See the little trick that I did here? Set the maximum file size of each of the new NDF files to be that percentage of the current main file space consumed.

Note: This could also be a good time to think about additional file groups with more data files. You could elect to relocate items such as hot and highly active tables, nonclustered indexes, auditing tables, etc. However, if you’re tied to the database design, such as with a third-party application vended database, you might be stuck with the architecture of a single primary file group. That’s the aspect I’m taking with this test, as the HammerDB database is technically from a third-party piece of software. The file structure on disk changes but very little changes outside of this adjustment. In a perfect world, the primary file group is reserved for metadata and all user data goes into one or more new file groups, but that’s a different topic for discussion, as I know almost all of us work with databases we’ve inherited.

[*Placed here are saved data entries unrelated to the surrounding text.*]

/-- A submission by the owner (spec/11_master_serial.md R415, R417). -/
def State.msSubmit (s : State) (w : Word) : Oc × State :=
  let o := s.msJudge w
  let last (s : State) (o : Oc) (q ahead holder : Nat) : State :=
    (s.wr 0x3F 24 (F.MS_E_OUTCOME.into o.code (w &&& wcMask 0x3F 24))).ps 0x3F 48
      [(F.MS_S_HOLDER, holder), (F.MS_S_AHEAD, ahead), (F.MS_S_QIDX, q)]
  match ((List.range 12).map (4 + ·)).find? (fun q => s.g F.MS_E_STATE (msEnt q) == 0) with
  | none => let o := if o = .ok then Oc.queueFull else o; (o, last s o 0 0 (if o = .resourceHeld then s.msHolder (F.MS_E_SEL.of w) else 0))
  | some q =>
    if o = .ok then
      let ahead := (s.ms.order.filter (4 ≤ ·)).length + (s.ms.chain.filter (4 ≤ ·)).length
      let s := (s.wr 0x3F (msEnt q) (F.MS_E_STATE.into 1 (F.MS_E_CMD.into 0 (w &&& wcMask 0x3F 24)))).wr 0x3F (msSt q)
        (F.MS_S_AHEAD.into ahead 0)
      let s := s.modMs (fun x => { x with
        order := x.order ++ [q], tags := vset x.tags q x.nextChain,
        nextChain := if F.MS_E_CONT.of w = 1 then x.nextChain else x.nextChain + 1 })
      let s := s.msStart
      let o := if s.ms.chain.contains q ∧ s.g F.MS_E_STATE (msEnt q) = 2 then Oc.ok else .deferred
      let s := if s.g F.MS_E_STATE (msEnt q) = 3 then s else s.p F.MS_E_OUTCOME (msEnt q) o.code
      (o, last s o q (if o = .ok then 0 else ahead) 0)
    else (o, last s o 0 0 (if o = .resourceHeld then s.msHolder (F.MS_E_SEL.of w) else 0))

/-- The entries of a waiting chain end (spec/11_master_serial.md R422); a chain still open is closed. -/
def State.msDropChain (s : State) (q : Nat) (o : Oc) : State :=
  let tag := vget s.ms.tags q
  let l := s.ms.order.filter (fun p => decide (4 ≤ p) && vget s.ms.tags p == tag)
  let s := l.foldl (fun s p => s.msEnd p o) s
  s.modMs (fun x => { x with nextChain := if tag = x.nextChain then x.nextChain + 1 else x.nextChain })

/-- An abort or a release of an entry by the owner (spec/11_master_serial.md R421, R422, R426; notes/assumptions/28.md). -/
def State.msCmd (s : State) (q cmd : Nat) : Oc × State :=
  let st := s.g F.MS_E_STATE (msEnt q)
  if cmd = 0 then (.ok, s)
  else if cmd = 3 then (.param, s)
  else if cmd = 2 then
    if st = 3 then (.ok, (s.wr 0x3F (msEnt q) 0).wr 0x3F (msSt q) 0) else (.stateMismatch, s)
  else if st = 1 then
    if s.ms.order.contains q then (.ok, s.msDropChain q .aborted)
    else
      let rest := s.ms.chain.drop 1
      let s := rest.foldl (fun s p => s.msEnd p .aborted) s
      (.ok, s.modMs (fun x => { x with chain := x.chain.take 1 }))
  else if st = 2 then
    if s.b F.MS_E_LONG (msEnt q) ∧ s.ms.chunk < s.msChunks q then (.ok, s.modMs (fun x => { x with abort := true })) else (.tooLate, s)
  else if st = 3 then
    match s.abortCase .msp (q + 1) with
    | .gone => (.notAvailable, s)
    | _ => (.tooLate, s)
  else (.notAvailable, s)

/-- A commit to MS (spec/11_master_serial.md R410, R417, R431). -/
def State.msCommit (s : State) (e : Nat) (w : Word) : Oc × State :=
  let new := s.merged 0x3F e w
  if e = 0 then
    let mode := F.MS_CFG_MODE.of new != s.g F.MS_CFG_MODE 0
    let held := [8, 9, 10, 11].any s.claimed
    let out := decide (s.st .msp = .off ∨ s.st .msp = .fault)
    if mode && (!out || held) then (.stateMismatch, s) else (.ok, s.wr 0x3F 0 new)
  else if e ≤ 4 then
    let g (f : Fld) : Nat := f.of new
    if g F.MS_PROF_DIV < 3 ∨ g F.MS_PROF_LEAD = 0 ∨ g F.MS_PROF_LAG = 0 ∨ g F.MS_PROF_GAP = 0 ∨ g F.MS_PROF_RDY_TO = 0 then (.param, s)
    else (.ok, s.wr 0x3F e new)
  else if e = 24 then s.msSubmit w
  else if 12 ≤ e ∧ e ≤ 23 then s.msCmd (e - 8) (F.MS_E_CMD.of w)
  else (.ok, s)

/-! The unit. -/

/-- A page is unassigned: a running LONG entry that names it is to stop (spec/11_master_serial.md R428). -/
def State.msPageGone (s : State) (p : Nat) : State :=
  match s.ms.chain with
  | q :: _ =>
    let w := s.rd 0x3F (msEnt q)
    let names (a : Nat) : Bool := decide (a < 0x600 + 64 * p + 64 ∧ 0x600 + 64 * p < a + lngWords w)
    if 4 ≤ q ∧ F.MS_E_LONG.of w = 1 ∧ ((lngTxm w && names (lngTxa w)) || (lngRxm w && names (lngRxa w))) then
      s.modMs (fun x => { x with abort := true })
    else s
  | [] => s

/-- Queued entries end; the running one stops at its chunk boundary when the unit stops, at once when it faults
(spec/11_master_serial.md R423, R429, spec/03_units_events.md R84). -/
def State.msEndAll (o : Oc) (s : State) : State :=
  let s := s.ms.order.foldl (fun s q => s.msEnd q o) s
  if o = .aborted then s.modMs (fun x => { x with stopping := !x.chain.isEmpty, nextChain := x.nextChain + 1 })
  else (s.msBreak o).modMs (fun x => { x with nextChain := x.nextChain + 1 })

/-- The stop steps are done: whatever still runs has stopped, the select is released (spec/11_master_serial.md R423). -/
def State.msStopped (s : State) : State := (s.msBreak .aborted).modMs (fun x => { x with stopping := false, sent := [] })

/-- The start step: MODE against the claims held (spec/11_master_serial.md R423). -/
def State.msStartUp (s : State) : State :=
  let bad := s.msDecoded && [8, 9, 10, 11].any s.claimed
  if bad then s.goFault .msp 0 State.msEndAll
  else (s.modMs (fun x => { x with readyAt := s.tick, chain := [], stopping := false })).goOn .msp (2 * b2n s.msDecoded)

/-- HOST_HOLD takes effect (spec/11_master_serial.md R423). -/
def State.msForce (s : State) (arg : Nat) : State :=
  s.changeMirror .msp (fun m => { m with forced := false, pend := none, held := arg, sub := m.sub / 2 * 2 + arg % 2 })

end Sys2Proof.Machine
end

Now here’s the fun part. We’re going to use the little-known command to empty the MDF file. In theory, it’ll drain the file completely, but since we capped the file growth of the NDF files that we attached to limit their growth rate, this command will run until we have filled the NDFs, then fail. It will take a while to perform this operation, but it keeps the database online while it runs. You might have a bit of a performance hit from the CPU and I/O impact of this running process, so be wise in when you chose to run this operation.

You can watch the process work with the internal used space query listed above. You’ll notice the primary MDF is draining while the other NDF files are slowly filling up.

Again, it does take a good amount of time for this process to finish. Give it time – it will eventually complete. When it finally ‘completes’, the EMPTYFILE command will fail because of the maximum file size limit on the NDF files.

FYI – Index optimization routines can cause a circular block with this process that I have encountered twice while running this process, so keep an eye out if you see this occur.

At this point, your internal data consumed space rates are almost identical.

Verify that your autogrow rates are now the same between the data files. Remove the file growth limit on the NDF files.

Perform a one-time shrink of the primary MDF file to shrink it down to where it is the same size as the others.

It will be most likely be very slightly out of balance. SQL Server does a pretty good job with the round robin algorithm for internal file fill rates, and it will finish balancing and then round robin filling internally as you continue to add data through normal usage. If you need to increase the size on some of the files so they match, go for it, and SQL Server will fill accordingly so it finally balances.

You might also check if you need to enable autogrowth for all files at the same rate if you have not already done so. This could mean that the database users might need to be punted from the database to enable the change, so do this during a maintenance window.

Sample your SQL Server disk stall rates and see what different you experience once this goes live.

Also, check if you get an improvement in SQL Server database backup times. If you can write as fast as you read and transmit, you might just get a bump in speed! Note that this is a backup to NUL test, so I’m testing just read performance and not actually taking a real backup. My normal network-based backup target cannot write as fast as it can read from flash disks, so I wouldn’t see any real improvement in backup times in my test lab.

I hope this helps you improve the operational efficiency of your SQL Server database data files, and you get better performance as a result. Let me know how this works for you!